Problem to solve: Each line holding the word "security" must appear in the answer, copied from the entries.

──────── Task inputs

-- ==== Sys2Proof/Machine/Niura.lean ====
section
/-! DEFINITION. Niura: the energy model, the charger, the store's strings and cells, health tests, calibration, hard
protections, and the adaptive core voltage (R296, R299 to R316, R472, R473). -/

namespace Sys2Proof.Machine

/-! ### The store and its energy (R299, R308, R309) -/

/-- Charged voltage, in mV. -/
def State.chargedMv (s : State) : Nat := s.reg 0x6000 4 * s.reg 0x6000 2

/-- Default cutoff of a profile, per string (Table 12.3), in mV. -/
def profileCutoff (profile cells charged : Nat) : Nat :=
  match profile with
  | 1 => charged / 2
  | 2 => max (charged / 2) (2300 * cells)
  | _ => 3200 * cells

/-- Maximum cell voltage of a profile (Table 12.3), in mV. -/
def profileMaxMv (profile : Nat) : Nat :=
  match profile with
  | 1 => 3000 | 2 => 4000 | _ => 4200

/-- Charge temperature window of a profile (Table 12.3), in °C. -/
def profileWindow (profile : Nat) : Int × Int :=
  match profile with
  | 1 => (-40, 70) | 2 => (-20, 70) | _ => (0, 45)

/-- ESR in force, in mΩ: the measured one, or the rated one until a health test has been accepted. -/
def State.esr (s : State) : Nat := if s.niura.accepted then s.reg 0x6055 0 else s.reg 0x6000 6

/-- Nominal cutoff: `v_cutoff_mv`, or the profile's where it is 0. -/
def State.vNom (s : State) : Nat :=
  if s.reg 0x6001 0 ≠ 0 then s.reg 0x6001 0 else profileCutoff (s.reg 0x6000 1) (s.reg 0x6000 2) s.chargedMv

/-- Effective cutoff (R308), in mV. -/
def State.vCut (s : State) : Nat :=
  let iCut := s.reg 0x6060 3 * 1000000 / s.vNom
  max s.vNom (s.reg 0x6060 2 + s.esr * iCut / 1000)

/-- Strings that are fitted. -/
def State.stringNos (s : State) : List Nat := List.range (s.reg 0x6000 3)

/-- Strings in service. -/
def State.stringsIn (s : State) : List Nat := s.stringNos.filter fun k => !s.niura.switchedOut.contains k

/-- Capacitance of a string (R308): its measured one, or its part of the rated one. -/
def State.stringCap (s : State) (k : Nat) : Nat :=
  if s.niura.accepted then s.reg (0x6040 + k) 2 else s.reg 0x6000 5 / s.reg 0x6000 3

/-- Capacitance of the strings in service, in mF. -/
def State.cModel (s : State) : Nat := (s.stringsIn.map s.stringCap).foldl (· + ·) 0

/-- Store voltage as the model takes it: 1% low while the references disagree (R315). -/
def State.vModel (s : State) : Nat :=
  if s.niura.refFault then s.niura.vStoreMv * 99 / 100 else s.niura.vStoreMv

/-- Open-circuit voltage (R308), in mV. -/
def State.vOc (s : State) : Nat := ((s.vModel : Int) + Int.tdiv (s.niura.iStoreMa * s.esr) 1000).toNat

/-- Usable energy of the capacitor model (R308), in mJ. -/
def capEnergy (cMf vOc vCut : Nat) : Nat :=
  if vCut < vOc then cMf * (vOc * vOc - vCut * vCut) / 2000000 else 0

/-- The coldest STORE thermistor. -/
def State.coldestStore (s : State) : Int :=
  let ts := ((List.range 8).filter fun t => s.reg (0x6070 + t) 1 == 1).map fun t => s.ireg (0x6070 + t) 2
  ts.foldl min 125

/-- The hottest STORE thermistor. -/
def State.hottestStore (s : State) : Int :=
  let ts := ((List.range 8).filter fun t => s.reg (0x6070 + t) 1 == 1).map fun t => s.ireg (0x6070 + t) 2
  ts.foldl max (-40)

/-- Usable energy of the battery model (R309), in mJ: charge above the cutoff's, in mAh, at the cutoff voltage. The
profile's OCV and derating tables are not in the spec: free tables (log entry 4). -/
def State.batteryEnergy (s : State) : Nat :=
  let derate := Config.image s.security.fwVersion 0x6000 5 (s.coldestStore + 128).toNat % 101
  let qCut := Config.image s.security.fwVersion 0x6013 0 s.vCut
  (s.niura.charge * derate / 100 - qCut) * s.vCut * 36 / 10000

/-- Usable energy now (R308, R309). -/
def State.energyNow (s : State) : Nat :=
  if s.stringsIn = [] then 0
  else if s.reg 0x6000 1 = 3 then s.batteryEnergy
  else capEnergy s.cModel s.vOc s.vCut

/-- STORE_CUTOFF: V_oc at or below `v_cut_eff_mv` in HOLDUP (Table 12.2). -/
def execStoreCutoff (s : State) : Out :=
  .next (if s.niura.supply = .holdup ∧ s.vOc ≤ s.vCut then s.fresh.cutoff else s.idle)

/-! ### Strings (R301) -/

/-- Whether a judged sample puts a string's share outside its limits. -/
def State.shareBad (s : State) (mA : Int) : Bool :=
  let n := s.reg 0x6000 3
  let net := s.niura.iStoreMa.natAbs
  let own := if s.niura.iStoreMa < 0 then (-mA).toNat else mA.toNat
  decide (own * n * 100 < s.reg 0x6044 0 * net) || decide (2 * net < own * n)

/-- STRING_FAILED (R301): the string's switch opens. -/
def State.stringFails (s : State) (k : Nat) : State :=
  ({ s with niura := { s.niura with switchedOut := s.niura.switchedOut ++ [k], share := s.niura.share.del k } }.alarmBit
    0).faultOpen Code.stringFailed true

/-- STRING_FAILED: ten judged samples in a row outside the limits. -/
def execStringFailed (string : Fin 4) (s : State) : Out :=
  .next (if s.stringsIn.contains string.val = true ∧ 10 ≤ s.niura.share.get string.val 0 then s.fresh.stringFails string.val
    else s.idle)

/-! ### Charger (Table 12.4) -/

/-- Change the charger's state. -/
def State.setCharger (s : State) (c : Charger) : State := { s with niura := { s.niura with charger := c, termBeats := 0 } }

/-- A health test falls due; only one on request switches failed strings in for it (R301). -/
def State.healthFallsDue (s : State) (request : Bool) : State :=
  { s with niura := { s.niura with healthDue := true, healthTrial := s.niura.healthTrial || request } }.raiseSource 53

/-- Whether a cell exceeds a voltage, with its tap's reading given: a string with an open tap, or without taps, is judged by its
voltage over `cells_per_string` (R299, R304). -/
def State.cellOver (s : State) (limit k mv : Nat) : Bool :=
  let n := s.reg 0x6000 2
  if s.reg 0x6000 7 = 1 ∧ s.niura.openTaps.all (fun j => j / n != k / n) then decide (limit < mv)
  else decide (limit * n < s.niura.vStoreMv)

/-- Whether every cell exceeds a voltage (R302), each as it is judged. -/
def State.cellsAbove (s : State) (mv : Nat) : Bool :=
  (List.range (s.reg 0x6000 2 * s.reg 0x6000 3)).all fun k => s.cellOver mv k (s.reg 0x6031 (k + 1))

/-- PRECHARGE_DONE: every cell exceeds 3.00 V. -/
def execPrechargeDone (s : State) : Out :=
  .next (if s.niura.charger = .precharge ∧ s.cellsAbove 3000 = true then s.fresh.setCharger .cc else s.idle)

/-- CHARGER_CV_REACHED: the charged voltage is reached. -/
def execChargerCvReached (s : State) : Out :=
  .next (if s.niura.charger = .cc ∧ s.chargedMv ≤ s.niura.vStoreMv then s.fresh.setCharger .cv else s.idle)

/-- CHARGER_FULL: the current has stayed below `ch_term_pct` for 100 beats. The first FULL after a SAVE makes a health test
due (R306). -/
def execChargerFull (s : State) : Out :=
  .next (if s.niura.charger = .cv ∧ 100 ≤ s.niura.termBeats then
      let t := s.fresh.setCharger .full
      let u := { t with niura := { t.niura with chargeBeats := 0, firstFull := false } }
      if t.niura.firstFull then u.healthFallsDue false else u
    else s.idle)

/-- CHARGER_RECHARGE: V_oc has fallen by `recharge_delta_pct`. -/
def execChargerRecharge (s : State) : Out :=
  .next (if s.niura.charger = .full ∧ s.vOc * 100 < s.chargedMv * (100 - s.reg 0x6024 0) then s.fresh.setCharger .cc
    else s.idle)

/-- CHARGE_TIMEOUT (R303). -/
def execChargeTimeout (s : State) : Out :=
  .next (if (s.niura.charger = .precharge ∨ s.niura.charger = .cc ∨ s.niura.charger = .cv) ∧
      s.reg 0x6025 0 * 6000000 < s.niura.chargeBeats then s.fresh.chargerFault .timeout else s.idle)

/-- CHARGER_FAULT_RECOVER: the cause has been absent for 1,000 beats; a timeout does not clear so. -/
def execChargerFaultRecover (s : State) : Out :=
  .next (if s.niura.charger = .fault ∧ s.niura.faultTimeout = false ∧ 1000 ≤ s.niura.faultBeats then s.fresh.chargerOff
    else s.idle)

/-- A write of 1 to `charger_fault_clear` clears a charge timeout. -/
def State.clearCharger (s : State) : State :=
  if s.niura.charger = .fault ∧ s.niura.faultTimeout = true then s.clearTimeout else s

/-! ### Health tests (R306, R307) -/

/-- HEALTH_TEST_DUE: its period has run, a SAVE is followed by the first FULL, or it is requested. -/
def execHealthTestDue (cause : DueCause) (s : State) : Out :=
  let ok : Bool := match cause with
    | .period => decide (s.reg 0x6050 0 ≤ s.reg 0x4040 2 - s.niura.healthHour)
    | .afterSave => s.niura.firstFull && decide (s.niura.charger = .full)
    | .request => true
  .next (if ok then s.fresh.healthFallsDue (decide (cause = .request)) else s.idle)

/-- HEALTH_TEST_START: it comes before a rehearsal that is due too (Table 12.9), and waits for the shell (R316). -/
def execHealthTestStart (s : State) : Out :=
  .next (if s.niura.healthDue = true ∧ (s.ctl.mode = .online ∨ s.ctl.mode = .drowse) ∧ s.niura.charger = .full ∧
      (s.trickle.rehearsal = .none ∨ s.trickle.rehearsal = .due) ∧ s.holding = false ∧ s.niura.supply = .input ∧
      s.niura.shellUp = true then
      { s.fresh.leaveInput .test false with
        niura := { (s.leaveInput .test false).niura with healthDue := false, healthHour := s.reg 0x4040 2,
                                                         healthBeat := s.clock.beat } }
    else s.idle)

/-- Whether a result is accepted (R307). -/
def State.healthGood (s : State) (capMf esrMohm : Nat) : Bool :=
  let c := s.reg 0x6000 5
  let e := s.reg 0x6000 6
  decide (c * 25 ≤ capMf * 100) && decide (capMf * 100 ≤ c * 150) &&
    decide (e * 10 ≤ esrMohm * 100) && decide (esrMohm * 100 ≤ e * 1000)

/-- An accepted result: parameters stored, end of life judged. A failed string that a test on request measured switched in is in
service again (R301). -/
def State.healthStore (s : State) (capMf esrMohm : Nat) (stringCapMf : Map Nat) : State :=
  let t := (s.setReg 0x6054 0 capMf).setReg 0x6055 0 esrMohm
  let u := stringCapMf.foldl (fun (u : State) (e : Nat × Nat) => u.setReg (0x6040 + e.1) 2 e.2) t
  let out := u.niura.switchedOut.filter fun k => !u.niura.healthTrial || (stringCapMf.find? k).isNone
  let v := { u with niura := { u.niura with accepted := true, switchedOut := out } }
  let w := if out = [] then v.condClear Code.stringFailed else v
  let eol := decide (capMf * 100 < s.reg 0x6056 0 * s.reg 0x6000 5) || decide (s.reg 0x6057 0 * s.reg 0x6000 6 < esrMohm * 100)
  (if eol then w.alarmBit 1 else w).conditionOpen Code.storeEol eol

/-- HEALTH_TEST_END: back to INPUT; the charger recharges. -/
def execHealthTestEnd (capMf esrMohm : Nat) (stringCapMf : Map Nat) (s : State) : Out :=
  .next (if s.niura.supply = .test then
      let t := s.fresh.toInput
      let u := if s.healthGood capMf esrMohm then t.healthStore capMf esrMohm stringCapMf else t.note Code.healthTestRejected
      { u with niura := { u.niura with healthTrial := false } }
    else s.idle)

/-! ### The shell (R315, R316) and the OCV correction (R309) -/

/-- NIURA_CALIBRATION: every 1,000 beats, while the shell runs; one that is due in the beat of a trip is skipped (Table 12.9). -/
def execNiuraCalibration (largeMove refsDisagree : Bool) (s : State) : Out :=
  .next (if s.niura.shellUp = true ∧ s.niura.tripBeat ≠ some s.clock.beat then
      let t := if largeMove then s.fresh.faultOpen Code.niuraCalDrift else s.fresh
      { t with niura := { t.niura with refFault := refsDisagree } }.conditionOpen Code.niuraRefFault refsDisagree
    else s.idle)

/-- NIURA_SHELL_WATCHDOG: missed for 100 beats; the Bureau primary reloads the shell. -/
def execNiuraShellWatchdog (s : State) : Out :=
  .next (if s.niura.shellUp then
      ({ s.fresh with niura := { s.niura with shellUp := false, shellAt := s.clock.beat } }.faultOpen
        Code.niuraShellFault true).raiseSource 100
    else s.idle)

/-- OCV_CORRECTION: after 30 min at rest the charge is that of the OCV table, which the spec does not give: a free value. -/
def execOcvCorrection (s : State) : Out :=
  .next (if s.reg 0x6000 1 = 3 ∧ s.niura.shellUp = true ∧ 180000000 ≤ s.niura.restBeats then
      { s.fresh.drawn with niura := { s.niura with charge := Config.free s.free, restBeats := 0 } }
    else s.idle)

/-! ### Hard protections (Table 12.5) -/

/-- STORE_OVERVOLTAGE: above 1.05 times the charged voltage, or 62 V. -/
def execStoreOvervoltage (mv : Nat) (s : State) : Out :=
  .next (if s.chargedMv * 105 < mv * 100 ∨ 62000 < mv then s.fresh.chargerFault .storeOvervoltage else s.idle)

/-- CELL_OVERVOLTAGE: above the profile's maximum; the cell is bled. Cells are numbered from 1, as the sub-indices of 0x6031 are; a
string with an open tap is judged by its voltage (R304). -/
def execCellOvervoltage (cell mv : Nat) (s : State) : Out :=
  let k := cell - 1
  .next (if s.cellOver (profileMaxMv (s.reg 0x6000 1)) k mv = true ∧ 1 ≤ cell ∧ cell ≤ s.reg 0x6000 2 * s.reg 0x6000 3 then
      let t := s.fresh.chargerFault .cellOvervoltage
      { t with niura := { t.niura with bleeding := if t.niura.bleeding.contains k then t.niura.bleeding
                                                   else k :: t.niura.bleeding } }
    else s.idle)

/-- BUS_OVERVOLTAGE: above 13.8 V the gates go off, until the bus is below 13.2 V. -/
def execBusOvervoltage (mv : Nat) (s : State) : Out :=
  .next (if 13800 < mv then { s.fresh with niura := { s.niura with gatesOff := true } } else s.idle)

/-- HOLDUP_OVERLOAD: the cycle-by-cycle limit for more than 50 µs. -/
def execHoldupOverload (us : Nat) (s : State) : Out :=
  .next (if 50 ≤ us ∧ s.niura.supply ≠ .input ∧ s.niura.supply ≠ .cutoff then s.fresh.faultOpen Code.holdupOverload
    else s.idle)

/-- PF_WARN_ASSERT (R296): VIN below `pf_warn_mv` through the filter. -/
def execPfWarnAssert (vinMv : Nat) (s : State) : Out :=
  .next (if s.ctl.vaux = true ∧ vinMv < s.reg 0x6002 4 then s.fresh.warn else s.idle)

/-! ### Adaptive core voltage and thermal life (R472, R473) -/

/-- Move the core setpoint, with its record. -/
def State.avsMove (s : State) (mv : Nat) (guardMv : Int) : State :=
  let old := s.reg 0x60A0 1
  ((s.setReg 0x60A0 1 mv).addReg 0x60A0 3 1).note Code.avsStep [old, mv, s32 guardMv]

/-- AVS_CHECK: the guard band is reported, and the setpoint moves; it never moves in BRING-UP or SAVE. -/
def State.avsCheck (s : State) (guardMv : Int) : State :=
  let above := if 60 < guardMv then s.niura.avsAbove + 100000 else 0
  let t := { s with niura := { s.niura with avsAbove := above } }.setReg 0x60A0 2 (s32 guardMv)
  let set := s.reg 0x60A0 1
  let low := decide (guardMv < 30)
  let u := t.conditionOpen Code.agingLimit (low && decide (set = 850))
  if s.ctl.mode = .bringUp ∨ s.ctl.mode = .save then u
  else if low = true ∧ set + 5 ≤ 850 then u.avsMove (set + 5) guardMv
  else if 8640000 ≤ above ∧ 705 ≤ set then
    { u with niura := { u.niura with avsAbove := 0 } }.avsMove (set - 5) guardMv
  else u

/-- AVS_CHECK (R472). -/
def execAvsCheck (guardMv : Int) (s : State) : Out :=
  .next (if s.ctl.mode ≠ .dormant then s.fresh.avsCheck guardMv else s.idle)

/-- THERMAL_LIFE_LOG (R473): the mean T_j since provisioning and the hours above 105 °C. -/
def State.lifeLog (s : State) : State :=
  let h := s.reg 0x60A1 3
  let hour := s.niura.lifeSum * 1000 / (s.niura.lifeBeats : Int)
  let mean := (s.ireg 0x60A1 1 * (h : Int) + hour) / ((h : Int) + 1)
  let t := ((s.setReg 0x60A1 1 (s32 mean)).setReg 0x60A1 2 (s.niura.overBeats / 360000000)).addReg 0x60A1 3 1
  let u := { t with niura := { t.niura with lifeSum := 0, lifeBeats := 0 } }
  u.conditionOpen Code.lifeTempExceeded (decide (95000 < mean) && decide (8760 ≤ h + 1))

/-- THERMAL_LIFE_LOG: once per hour of service. -/
def execThermalLifeLog (s : State) : Out :=
  .next (if s.niura.lifeBeats ≠ 0 then s.fresh.lifeLog else s.idle)

end Sys2Proof.Machine
end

────────────────

Response:
  let derate := Config.image s.security.fwVersion 0x6000 5 (s.coldestStore + 128).toNat % 101
  let qCut := Config.image s.security.fwVersion 0x6013 0 s.vCut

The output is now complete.